I don't think you have added up how much he benefits from you
And the reality of his contribution and where that goes.

Spanglyprincess1 · 22/05/2019 08:24

I'm more annoyed his eldest goes to high school end this year, different town to where the youngest are at primary. We live 45 min away (ex moved away not us).
He's worrying about how he can have baby to childcare and drop others at school.
I told him he and exw would need to resolve this as it was not my concern and I'm sure he would work something out. Our son has paid for childcare and he has to be there on time. This day is his responsibility to resolve not mine.
He can speak to ex, pay for a bus, pay more additional hours for our son due to this or whatever but he needs to resolve it as its his issue.
I got a blank look.
I wandered off to work.

OP posts:
Spanglyprincess1 · 22/05/2019 08:26

Slightly proud of myself - even said I'm sure you will work it out hun.
While drinking coffee

OP posts:
GlossyTaco · 22/05/2019 08:34

Fantastic! I do hope that he steps up as it's clear that you cannot actually do any more than you already are without your physical/mental health suffering further.

MrMagooo · 22/05/2019 08:38

Brilliant Smile As another poster said; In this type of situation he is looking to you to say 'Okay. Maybe I can do something to help you out of your problems, so you don't have to deal with them'

It is hard, especially if you are a giving person but what happens which has happened to you is you are making all the sacrifices. I want to grab your husband and give him a shake.

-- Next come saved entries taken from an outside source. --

@[simp] theorem State.setCue_schedule (s : State) (n : Nat) (x : Cue) : (s.setCue n x).schedule = s.schedule := rfl
@[simp] theorem State.setCue_happenings (s : State) (n : Nat) (x : Cue) : (s.setCue n x).happenings = s.happenings := rfl
@[simp] theorem State.setCue_cur (s : State) (n : Nat) (x : Cue) : (s.setCue n x).cur = s.cur := rfl
@[simp] theorem State.setCue_tick (s : State) (n : Nat) (x : Cue) : (s.setCue n x).tick = s.tick := rfl
@[simp] theorem State.setCue_nextId (s : State) (n : Nat) (x : Cue) : (s.setCue n x).nextId = s.nextId := rfl
@[simp] theorem State.setCue_faults (s : State) (n : Nat) (x : Cue) : (s.setCue n x).faults = s.faults := rfl
@[simp] theorem State.setCue_egress (s : State) (n : Nat) (x : Cue) : (s.setCue n x).egress = s.egress := rfl
@[simp] theorem State.setCue_now (s : State) (n : Nat) (x : Cue) : (s.setCue n x).now = s.now := rfl
@[simp] theorem State.setCue_pkg (s : State) (n : Nat) (x : Cue) : (s.setCue n x).pkg = s.pkg := rfl
@[simp] theorem State.setCue_boot (s : State) (n : Nat) (x : Cue) : (s.setCue n x).boot = s.boot := rfl
@[simp] theorem State.setCue_mem (s : State) (n : Nat) (x : Cue) : (s.setCue n x).mem = s.mem := rfl
@[simp] theorem State.setCue_dev (s : State) (n : Nat) (x : Cue) : (s.setCue n x).dev = s.dev := rfl
@[simp] theorem State.setCue_cores (s : State) (n : Nat) (x : Cue) : (s.setCue n x).cores = s.cores := rfl
@[simp] theorem State.setCue_queues (s : State) (n : Nat) (x : Cue) : (s.setCue n x).queues = s.queues := rfl
@[simp] theorem State.setCue_tensors (s : State) (n : Nat) (x : Cue) : (s.setCue n x).tensors = s.tensors := rfl
@[simp] theorem State.setCue_ensembles (s : State) (n : Nat) (x : Cue) : (s.setCue n x).ensembles = s.ensembles := rfl
@[simp] theorem State.setCue_engines (s : State) (n : Nat) (x : Cue) : (s.setCue n x).engines = s.engines := rfl
@[simp] theorem State.setCue_groups (s : State) (n : Nat) (x : Cue) : (s.setCue n x).groups = s.groups := rfl
@[simp] theorem State.setCue_redCells (s : State) (n : Nat) (x : Cue) : (s.setCue n x).redCells = s.redCells := rfl
@[simp] theorem State.setCue_l2tlb (s : State) (n : Nat) (x : Cue) : (s.setCue n x).l2tlb = s.l2tlb := rfl
@[simp] theorem State.setCue_ingressTlb (s : State) (n : Nat) (x : Cue) : (s.setCue n x).ingressTlb = s.ingressTlb := rfl
@[simp] theorem State.setCue_gens (s : State) (n : Nat) (x : Cue) : (s.setCue n x).gens = s.gens := rfl
@[simp] theorem State.setCue_invals (s : State) (n : Nat) (x : Cue) : (s.setCue n x).invals = s.invals := rfl
@[simp] theorem State.setCue_migrations (s : State) (n : Nat) (x : Cue) : (s.setCue n x).migrations = s.migrations := rfl
@[simp] theorem State.setCue_redirects (s : State) (n : Nat) (x : Cue) : (s.setCue n x).redirects = s.redirects := rfl
@[simp] theorem State.setCue_migStat (s : State) (n : Nat) (x : Cue) : (s.setCue n x).migStat = s.migStat := rfl
@[simp] theorem State.setCue_ingressPager (s : State) (n : Nat) (x : Cue) : (s.setCue n x).ingressPager = s.ingressPager := rfl
@[simp] theorem State.setCue_hold (s : State) (n : Nat) (x : Cue) : (s.setCue n x).hold = s.hold := rfl
@[simp] theorem State.setCue_landed (s : State) (n : Nat) (x : Cue) : (s.setCue n x).landed = s.landed := rfl
@[simp] theorem State.setCue_failedCues (s : State) (n : Nat) (x : Cue) : (s.setCue n x).failedCues = s.failedCues := rfl
@[simp] theorem State.setCue_misses (s : State) (n : Nat) (x : Cue) : (s.setCue n x).misses = s.misses := rfl
@[simp] theorem State.setCue_brokenCopies (s : State) (n : Nat) (x : Cue) : (s.setCue n x).brokenCopies = s.brokenCopies := rfl
@[simp] theorem State.setCue_trunks (s : State) (n : Nat) (x : Cue) : (s.setCue n x).trunks = s.trunks := rfl
@[simp] theorem State.setCue_routes (s : State) (n : Nat) (x : Cue) : (s.setCue n x).routes = s.routes := rfl
@[simp] theorem State.setCue_slots (s : State) (n : Nat) (x : Cue) : (s.setCue n x).slots = s.slots := rfl
@[simp] theorem State.setCue_formers (s : State) (n : Nat) (x : Cue) : (s.setCue n x).formers = s.formers := rfl
@[simp] theorem State.setCue_roles (s : State) (n : Nat) (x : Cue) : (s.setCue n x).roles = s.roles := rfl
@[simp] theorem State.setCue_loads (s : State) (n : Nat) (x : Cue) : (s.setCue n x).loads = s.loads := rfl
@[simp] theorem State.setCue_nextLoad (s : State) (n : Nat) (x : Cue) : (s.setCue n x).nextLoad = s.nextLoad := rfl
@[simp] theorem State.setCue_nextRecast (s : State) (n : Nat) (x : Cue) : (s.setCue n x).nextRecast = s.nextRecast := rfl
@[simp] theorem State.setCue_orders (s : State) (n : Nat) (x : Cue) : (s.setCue n x).orders = s.orders := rfl
@[simp] theorem State.setCue_usedFrames (s : State) (n : Nat) (x : Cue) : (s.setCue n x).usedFrames = s.usedFrames := rfl
@[simp] theorem State.setCue_mapped (s : State) (n : Nat) (x : Cue) : (s.setCue n x).mapped = s.mapped := rfl
@[simp] theorem State.setCue_accepted (s : State) (n : Nat) (x : Cue) : (s.setCue n x).accepted = s.accepted := rfl
@[simp] theorem State.setCue_completed (s : State) (n : Nat) (x : Cue) : (s.setCue n x).completed = s.completed := rfl
@[simp] theorem State.setCue_fumarole (s : State) (n : Nat) (x : Cue) : (s.setCue n x).fumarole = s.fumarole := rfl
@[simp] theorem State.setCue_fumaroleSeq (s : State) (n : Nat) (x : Cue) : (s.setCue n x).fumaroleSeq = s.fumaroleSeq := rfl
@[simp] theorem State.setCue_refusals (s : State) (n : Nat) (x : Cue) : (s.setCue n x).refusals = s.refusals := rfl
@[simp] theorem State.setCue_netRefusals (s : State) (n : Nat) (x : Cue) : (s.setCue n x).netRefusals = s.netRefusals := rfl
@[simp] theorem State.setCue_injected (s : State) (n : Nat) (x : Cue) : (s.setCue n x).injected = s.injected := rfl
@[simp] theorem State.setCue_transitions (s : State) (n : Nat) (x : Cue) : (s.setCue n x).transitions = s.transitions := rfl
@[simp] theorem State.setCue_tests (s : State) (n : Nat) (x : Cue) : (s.setCue n x).tests = s.tests := rfl
@[simp] theorem State.setCue_spares (s : State) (n : Nat) (x : Cue) : (s.setCue n x).spares = s.spares := rfl
@[simp] theorem State.setCue_understudies (s : State) (n : Nat) (x : Cue) : (s.setCue n x).understudies = s.understudies := rfl
@[simp] theorem State.setCue_unusable (s : State) (n : Nat) (x : Cue) : (s.setCue n x).unusable = s.unusable := rfl
@[simp] theorem State.setCue_powerLimit (s : State) (n : Nat) (x : Cue) : (s.setCue n x).powerLimit = s.powerLimit := rfl
@[simp] theorem State.setCue_throttle (s : State) (n : Nat) (x : Cue) : (s.setCue n x).throttle = s.throttle := rfl
@[simp] theorem State.setCue_powerClear (s : State) (n : Nat) (x : Cue) : (s.setCue n x).powerClear = s.powerClear := rfl
@[simp] theorem State.setCue_flashA (s : State) (n : Nat) (x : Cue) : (s.setCue n x).flashA = s.flashA := rfl
@[simp] theorem State.setCue_flashB (s : State) (n : Nat) (x : Cue) : (s.setCue n x).flashB = s.flashB := rfl
@[simp] theorem State.setCue_store (s : State) (n : Nat) (x : Cue) : (s.setCue n x).store = s.store := rfl
@[simp] theorem State.setCue_resumeReq (s : State) (n : Nat) (x : Cue) : (s.setCue n x).resumeReq = s.resumeReq := rfl
@[simp] theorem State.setCue_hostMem (s : State) (n : Nat) (x : Cue) : (s.setCue n x).hostMem = s.hostMem := rfl
@[simp] theorem State.setCue_failedPkgs (s : State) (n : Nat) (x : Cue) : (s.setCue n x).failedPkgs = s.failedPkgs := rfl
@[simp] theorem State.setCue_peerWords (s : State) (n : Nat) (x : Cue) : (s.setCue n x).peerWords = s.peerWords := rfl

I had a driend yeas ago that didn't work because he would only do a job he wanted to do and he basically lived rent free with a mate playing PlayStation all day. This was early 20's mind you.

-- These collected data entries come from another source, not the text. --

-- ==== Sys2Proof/Laws/PerInstr.lean ====
section
/-!
SUPPORT. The round trip of every instruction: a well-formed instruction that has an encoding is what the decoder reads
from its bytes, whatever follows them (02 R28–R41).
-/
namespace Sys2Proof.Laws.RoundTrip
open Sys2Proof Sys2Proof.Machine

/-- Decoding the bytes of a well-formed instruction that has an encoding gives it back, with its length. -/
def Statement (i : Instr) : Prop :=
  i.wf = true → encode i ≠ [] → ∀ rest, decode (encodeBytes i ++ rest) = .ok i (4 * (encode i).length) rest

theorem short {i : Instr} {w : IWord} (he : encode i = [w]) (hp : isPrefix w = false) (hd : decodeRaw w = .ok i) :
    Statement i := by
  intro hw _ rest
  simp [encodeBytes, he, decode_short w rest hp, decodeShort, hd, checkWf, hw]

theorem event {i : Instr} (he : encode i = []) : Statement i := fun _ h => absurd he h

theorem decodeVec_of {i : Instr} {op : VOp} {f : VFields} (ht : toV i = some (op, f)) (hi : ofV op f = i) :
    decodeRaw (eV (vspec op).major f (vspec op).func) = .ok i := by
  have h : decodeVec (vspec op).major.toNat (vspec op).func.toNat f = .ok i := by
    have hv : vopOf (vspec op).major.toNat (vspec op).func.toNat = some op := by cases op <;> rfl
    simp [decodeVec, hv, hi, ht]
  rw [← h]
  cases op <;> simp [decodeRaw, vspec]

theorem vec {i : Instr} {op : VOp} {f : VFields} (ht : toV i = some (op, f)) (hi : ofV op f = i)
    (he : encode i = [eV (vspec op).major f (vspec op).func]) : Statement i :=
  short he (by rw [isPrefix, fMaj_eV]; cases op <;> rfl) (decodeVec_of ht hi)

/-- An IX prefix before a word that decodes. -/
theorem decodeLong_ix {p : BitVec 22} {w2 : IWord} (i : Instr) {j : Instr} (hn : isPrefix w2 = false)
    (hr : decodeRaw w2 = .ok i) (hi : i.wf = true) (he : extendIx p i = .ok j) (hj : j.wf = true) :
    decodeLong (ePre 1#4 p) w2 = .ok j := by
  have hs : decodeShort w2 = .ok i := by rw [decodeShort, hr, checkWf, if_pos hi]
  unfold decodeLong
  rw [hn, fKind_ePre, fPay_ePre, hs]
  simp [he, checkWf, hj]

/-- A VX prefix before a word that decodes. -/
theorem decodeLong_vx {p : BitVec 22} {w2 : IWord} (i : Instr) {j : Instr} (hn : isPrefix w2 = false)
    (hr : decodeRaw w2 = .ok i) (hi : i.wf = true) (he : extendVx p i = .ok j) (hj : j.wf = true) :
    decodeLong (ePre 0#4 p) w2 = .ok j := by
  have hs : decodeShort w2 = .ok i := by rw [decodeShort, hr, checkWf, if_pos hi]
  unfold decodeLong
  rw [hn, fKind_ePre, fPay_ePre, hs]
  simp [he, checkWf, hj]

/-- A long form whose second word decodes. -/
theorem long {i : Instr} {w w2 : IWord} (he : encode i = [w, w2]) (hp : takesTwo w = true)
    (hd : i.wf = true → decodeLong w w2 = .ok i) : Statement i := by
  intro hw _ rest
  simp [encodeBytes, he, decode_long w w2 rest hp, hd hw]

theorem takesTwo_ePre (k : BitVec 4) (p : BitVec 22) (h : k.toNat < 3) : takesTwo (ePre k p) = true := by
  simp [takesTwo, isPrefix, h]

theorem ix_addi (d a : Reg) (i : BitVec 32) : Statement (.ixLongForm .addi d a i) :=
  long (w := ePre 1#4 (0#3 ++ i.extractLsb' 13 19)) (w2 := eI 0x02#6 d a 0#3 (i.extractLsb' 0 13)) rfl (takesTwo_ePre _ _ (by decide)) (fun hw =>
    decodeLong_ix (.addi d a (i.extractLsb' 0 13)) (by simp [isPrefix]) (by simp [decodeRaw, decodeImm]) hw (by simp [extendIx]) hw)

theorem ix_andi (d a : Reg) (i : BitVec 32) : Statement (.ixLongForm .andi d a i) :=
  long (w := ePre 1#4 (0#3 ++ i.extractLsb' 13 19)) (w2 := eI 0x02#6 d a 1#3 (i.extractLsb' 0 13)) rfl (takesTwo_ePre _ _ (by decide)) (fun hw =>
    decodeLong_ix (.andi d a (i.extractLsb' 0 13)) (by simp [isPrefix]) (by simp [decodeRaw, decodeImm]) hw (by simp [extendIx]) hw)

theorem ix_ori (d a : Reg) (i : BitVec 32) : Statement (.ixLongForm .ori d a i) :=
  long (w := ePre 1#4 (0#3 ++ i.extractLsb' 13 19)) (w2 := eI 0x02#6 d a 2#3 (i.extractLsb' 0 13)) rfl (takesTwo_ePre _ _ (by decide)) (fun hw =>
    decodeLong_ix (.ori d a (i.extractLsb' 0 13)) (by simp [isPrefix]) (by simp [decodeRaw, decodeImm]) hw (by simp [extendIx]) hw)

theorem ix_xori (d a : Reg) (i : BitVec 32) : Statement (.ixLongForm .xori d a i) :=
  long (w := ePre 1#4 (0#3 ++ i.extractLsb' 13 19)) (w2 := eI 0x02#6 d a 3#3 (i.extractLsb' 0 13)) rfl (takesTwo_ePre _ _ (by decide)) (fun hw =>
    decodeLong_ix (.xori d a (i.extractLsb' 0 13)) (by simp [isPrefix]) (by simp [decodeRaw, decodeImm]) hw (by simp [extendIx]) hw)

theorem ix_slti (d a : Reg) (i : BitVec 32) : Statement (.ixLongForm .slti d a i) :=
  long (w := ePre 1#4 (0#3 ++ i.extractLsb' 13 19)) (w2 := eI 0x02#6 d a 4#3 (i.extractLsb' 0 13)) rfl (takesTwo_ePre _ _ (by decide)) (fun hw =>
    decodeLong_ix (.slti d a (i.extractLsb' 0 13)) (by simp [isPrefix]) (by simp [decodeRaw, decodeImm]) hw (by simp [extendIx]) hw)

theorem ix_sltiu (d a : Reg) (i : BitVec 32) : Statement (.ixLongForm .sltiu d a i) :=
  long (w := ePre 1#4 (0#3 ++ i.extractLsb' 13 19)) (w2 := eI 0x02#6 d a 5#3 (i.extractLsb' 0 13)) rfl (takesTwo_ePre _ _ (by decide)) (fun hw =>
    decodeLong_ix (.sltiu d a (i.extractLsb' 0 13)) (by simp [isPrefix]) (by simp [decodeRaw, decodeImm]) hw (by simp [extendIx]) hw)

theorem ix_beq (d a : Reg) (i : BitVec 32) : Statement (.ixLongForm .beq d a i) :=
  long (w := ePre 1#4 (0#3 ++ i.extractLsb' 13 19)) (w2 := eI 0x04#6 d a 0#3 (i.extractLsb' 0 13)) rfl (takesTwo_ePre _ _ (by decide)) (fun hw =>
    decodeLong_ix (.beq d a (i.extractLsb' 0 13)) (by simp [isPrefix]) (by simp [decodeRaw, decodeBranch]) hw (by simp [extendIx]) hw)

theorem ix_bne (d a : Reg) (i : BitVec 32) : Statement (.ixLongForm .bne d a i) :=
  long (w := ePre 1#4 (0#3 ++ i.extractLsb' 13 19)) (w2 := eI 0x04#6 d a 1#3 (i.extractLsb' 0 13)) rfl (takesTwo_ePre _ _ (by decide)) (fun hw =>
    decodeLong_ix (.bne d a (i.extractLsb' 0 13)) (by simp [isPrefix]) (by simp [decodeRaw, decodeBranch]) hw (by simp [extendIx]) hw)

MrMagooo · 22/05/2019 08:39

So he has several months to figure out what to do, so let's see what happens but stick to your guns.

Mix56 · 22/05/2019 08:41

Very Well done

Foxmuffin · 22/05/2019 08:42

Is he for real? When I lived in a very economical little two bed bills came to just under £400 inc broadband and £8 on sky. You can’t run a house for less than that. Plus YOU bought the house so it’s mortgage and rent free. That’s an amazing position to be in and even more amazing when it’s someone else that did it for you.
He sounds like a man child, he wants to be babied.

QueenOfTheCroneAge · 22/05/2019 08:51

Keep it up! continue on this theme and he may, just MAY start stepping up. It's clear he's used to offloading HIS mental load onto you. This has to stop.